# Suggestions on stocking malawi tank



## ilikefishies (Apr 29, 2008)

Now I'm new to cichlids and the names so don't jump on me if I don't have things quite right. I have a 65 gallon tank that I want to turn into a malawi tank. I know that I want some auloncara baenshi fish. I really like the bright, colorful and entertaining fish. The questions that I have are what fish do I get to go with this guy that are bright and colorful and how many can I stock in this tank? I would have to say that this will be their permanent home. I plan on getting an oscar tank going which will be massive but not for a long while. Variety and color are very important to me, but being new I'm not really too sure of what to get. Any help would be awesome.

Jon


----------



## F8LBITEva (Nov 9, 2007)

peacocks grow to be 6 inches or more and need atleast a 4 ft tank minimum. So if you want variety your 65G wont do for having many species. Of course you could grow out your fish in this tank but they get big, Good luck


----------



## ilikefishies (Apr 29, 2008)

Wow, so what size tank would be appropriate for for peacocks? I heard that you can stock 15 mbunas in a 65g tank and I thought that they got to around the same size. Like I said I am new and this is all a bit confusing. So could I have one peacock with a quite a few smaller fish with him? My 65g is 48"l x 16"h x 16"d btw. If I decided to go mbuna strictly would I still have a good color selection? I guess the main thing that confuses me is the classification of what is mbuna and what is malawi and which can go with what. Newbie stuff I know.

Jon


----------



## Mitch101 (Sep 15, 2007)

Mbuna are rock fish. Peacocks and Haps are more open water or near rocks fish, all are from Lake Malawi. Check the profile section under lake Malawi. There are also some cookie cutter tanks in the library section.


----------



## ilikefishies (Apr 29, 2008)

Thank you, what a helpful site!! So I was wondering if anyone gets their fish online? I ask because the stores around here (that I know of in Tucson) only sell very basic fish, nothing exotic when it comes to cichlids so it looks like online buying is my best option. I was wondering if anyone knows of some good quality websites for buying african cichlids?

Jon


----------



## ilikefishies (Apr 29, 2008)

Is there any way to keep a baenshi with mbunas? I would really love a baenshi but the mbunas ability to have many are appealing as well.

Jon


----------



## lotsofish (Feb 28, 2008)

> I was wondering if anyone gets their fish online?
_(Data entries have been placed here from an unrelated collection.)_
-- ==== Sys2Proof/Laws/State.lean ====
section
/-! SUPPORT. One lemma per field per update of the state. -/

namespace Sys2Proof.Machine

variable (s : State) (r q : Reg) (v w : Word) (f : Flags) (c : Cause) (m : Memory)

/-! ## A register write -/

@[simp] theorem State.setReg_flags : (s.setReg r v).flags = s.flags := rfl
@[simp] theorem State.setReg_mem : (s.setReg r v).mem = s.mem := rfl
@[simp] theorem State.setReg_status : (s.setReg r v).status = s.status := rfl
@[simp] theorem State.setReg_ramSize : (s.setReg r v).ramSize = s.ramSize := rfl

/-- Reading any register after a write of one. -/
theorem State.reg_setReg : (s.setReg r v).reg q = if q = r then v else s.reg q := by
  simp [State.reg, State.setReg, Vector.getElem_set, Fin.ext_iff, eq_comm]

@[simp] theorem State.reg_setReg_self : (s.setReg r v).reg r = v := by simp [State.reg_setReg]

theorem State.reg_setReg_of_ne {s : State} {r q : Reg} {v : Word} (h : q ≠ r) : (s.setReg r v).reg q = s.reg q := by
  simp [State.reg_setReg, h]

/-! ## A write of the flags -/

@[simp] theorem State.setFlags_regs : (s.setFlags f).regs = s.regs := rfl
@[simp] theorem State.setFlags_flags : (s.setFlags f).flags = f := rfl
@[simp] theorem State.setFlags_mem : (s.setFlags f).mem = s.mem := rfl
@[simp] theorem State.setFlags_status : (s.setFlags f).status = s.status := rfl
@[simp] theorem State.setFlags_ramSize : (s.setFlags f).ramSize = s.ramSize := rfl
@[simp] theorem State.setFlags_reg : (s.setFlags f).reg q = s.reg q := rfl
@[simp] theorem State.setFlags_pc : (s.setFlags f).pc = s.pc := rfl

/-- The two kinds of write do not disturb one another. -/
theorem State.setReg_setFlags : (s.setFlags f).setReg r v = (s.setReg r v).setFlags f := rfl

@[simp] theorem State.setFlags_setFlags (g : Flags) : (s.setFlags f).setFlags g = s.setFlags g := rfl

/-! ## Taking a fault -/

@[simp] theorem State.raiseFault_regs : (s.raiseFault c).regs = s.regs := rfl
@[simp] theorem State.raiseFault_flags : (s.raiseFault c).flags = s.flags := rfl
@[simp] theorem State.raiseFault_mem : (s.raiseFault c).mem = s.mem := rfl
@[simp] theorem State.raiseFault_status : (s.raiseFault c).status = .fault c := rfl
@[simp] theorem State.raiseFault_ramSize : (s.raiseFault c).ramSize = s.ramSize := rfl
@[simp] theorem State.raiseFault_reg : (s.raiseFault c).reg q = s.reg q := rfl
@[simp] theorem State.raiseFault_pc : (s.raiseFault c).pc = s.pc := rfl

/-! ## A change of memory -/

@[simp] theorem State.reg_with_mem : ({ s with mem := m } : State).reg q = s.reg q := rfl
@[simp] theorem State.pc_with_mem : ({ s with mem := m } : State).pc = s.pc := rfl

/-! ## The shared results of the meanings -/

@[simp] theorem State.combine_flags (g : Word → Word → Word) (o : Operand2) : (s.combine g r o).flags = s.flags := rfl
@[simp] theorem State.combine_mem (g : Word → Word → Word) (o : Operand2) : (s.combine g r o).mem = s.mem := rfl
@[simp] theorem State.combine_status (g : Word → Word → Word) (o : Operand2) : (s.combine g r o).status = s.status := rfl
@[simp] theorem State.combine_ramSize (g : Word → Word → Word) (o : Operand2) :
    (s.combine g r o).ramSize = s.ramSize := rfl
@[simp] theorem State.combineXor_flags (o : Operand2) :
    (s.combineXor r o).flags = flagsXor (xorWord (s.reg r) (s.op2Value o)) := rfl
@[simp] theorem State.combineXor_mem (o : Operand2) : (s.combineXor r o).mem = s.mem := rfl
@[simp] theorem State.combineXor_status (o : Operand2) : (s.combineXor r o).status = s.status := rfl
@[simp] theorem State.combineXor_ramSize (o : Operand2) : (s.combineXor r o).ramSize = s.ramSize := rfl
@[simp] theorem State.shiftBy_flags (k : ShiftKind) (n : Nat) :
    (s.shiftBy k r n).flags = flagsShf (shiftOp k (s.reg r) n).1 (shiftOp k (s.reg r) n).2 := rfl
@[simp] theorem State.shiftBy_mem (k : ShiftKind) (n : Nat) : (s.shiftBy k r n).mem = s.mem := rfl
@[simp] theorem State.shiftBy_status (k : ShiftKind) (n : Nat) : (s.shiftBy k r n).status = s.status := rfl
@[simp] theorem State.shiftBy_ramSize (k : ShiftKind) (n : Nat) : (s.shiftBy k r n).ramSize = s.ramSize := rfl

/-- The registers after ADD or MUL. -/
theorem State.combine_reg (g : Word → Word → Word) (o : Operand2) :
    (s.combine g r o).reg q = if q = r then g (s.reg r) (s.op2Value o) else s.reg q := State.reg_setReg ..

/-- The registers after XOR. -/
theorem State.combineXor_reg (o : Operand2) :
    (s.combineXor r o).reg q = if q = r then xorWord (s.reg r) (s.op2Value o) else s.reg q := State.reg_setReg ..

/-- The registers after a shift. -/
theorem State.shiftBy_reg (k : ShiftKind) (n : Nat) :
    (s.shiftBy k r n).reg q = if q = r then (shiftOp k (s.reg r) n).1 else s.reg q := State.reg_setReg ..

end Sys2Proof.Machine
end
I've had my best luck with fish that were either purchased online or from another fish hobbyist.

Have you checked your area to see if there is a fish club? Great way to swap fish and learn from others. If you don't have a local club, you should start one.


----------



## F8LBITEva (Nov 9, 2007)

ilikefishies said:


> My 65g is 48"l x 16"h x 16"d
> 
> Jon


Wait, I think thats the same footprint as a 75 gallon. Actually I take my post back, your tank is probably suitable for more than a few Peacocks.


----------



## F8LBITEva (Nov 9, 2007)

I have basically the same "footprint" as your 65 which means 48x18. The footprint is the most important factor of the size of the aquarium when determining what type and how many fish to house. You can have a 120 gallon but if its only 36x68 theres a lot of unuseable tank, whats most important for cichlids is a long tank versus a tall tank. You can certainly keep A. Baenschi in that tank as well as some other peacocks and Haps.


----------



## ilikefishies (Apr 29, 2008)

So then far fish that get up to 6-8" do I need to make caves that large to accomodate them? That is kind of confusing to me because I know that they need to swim and have their own space but it seems like caves that large would take up some serious space in a 65gallon tank? Am I thinking too much or not enough?

Jon


----------



## F8LBITEva (Nov 9, 2007)

you dont have to build caves that big, you only need to have rocks that break the line of sight so the chased fish can get away. Caves would be more necessary if you have smaller fish needing to hide from bigger fish.


----------



## demillso (Feb 4, 2008)

I believe I was thinking along the same lines you are when I set up my tank. Mine is a 60g (48x13x24) and I now have 3 peacocks (a red, a ngara flametail, and a baenschi) and a group of 5 yellow labs. I set the tank up with lots of rocks and hiding places as well as room for open water swimming. Here is a picture:










The peacocks do seem to like to have places to hide. My fish seem comfortable and I don't think I am overstocked right now so I think you will be fine. Just be careful which Mbuna you try to put with peacocks. I would stick with something on the more peaceful side as most Mbuna will harass the peacocks if given the chance. :thumb:


----------



## F8LBITEva (Nov 9, 2007)

*demillso*

thats a sweet tank!


----------



## ilikefishies (Apr 29, 2008)

That's a cool looking tank! I really like the red peacock that is in there, beautiful! I have been thinking about an arrangement of these fish:

cynotilapia afra
copadichromis sp "mloto flourescent"
protomelas taeniolatus "red empress"
auloncara baenschi
auloncara OB peacock hybrid
auloncara sp. lemon jake
nimbochromis venustus
pseudotropheus zebra (red top zebra)

Do you think there would be any compatibility issues with these fish being together? If they are all able to be together how many of each could I get?

Jon :-?


----------



## demillso (Feb 4, 2008)

I would stick to no more than 3 species unless you are going to try an all male tank, in which case you still need to revise your choices. Here are a few comments on your choices and maybe someone with more experience can help further:
The Red Empress and the Venustus get pretty big for a 48" tank
The Lemon Jake can get pretty big and can be a little boisterous and would probably be a bad idea with a Baenschi since they have similar coloring
The metriaclima zebra species are all pretty aggressive so I would not put them with peacocks

I know I shot down most of your list but you have to be careful with what you mix with peacocks as they tend to be very submissive when mixed with more aggressive cichlids (which is almost all of them)


----------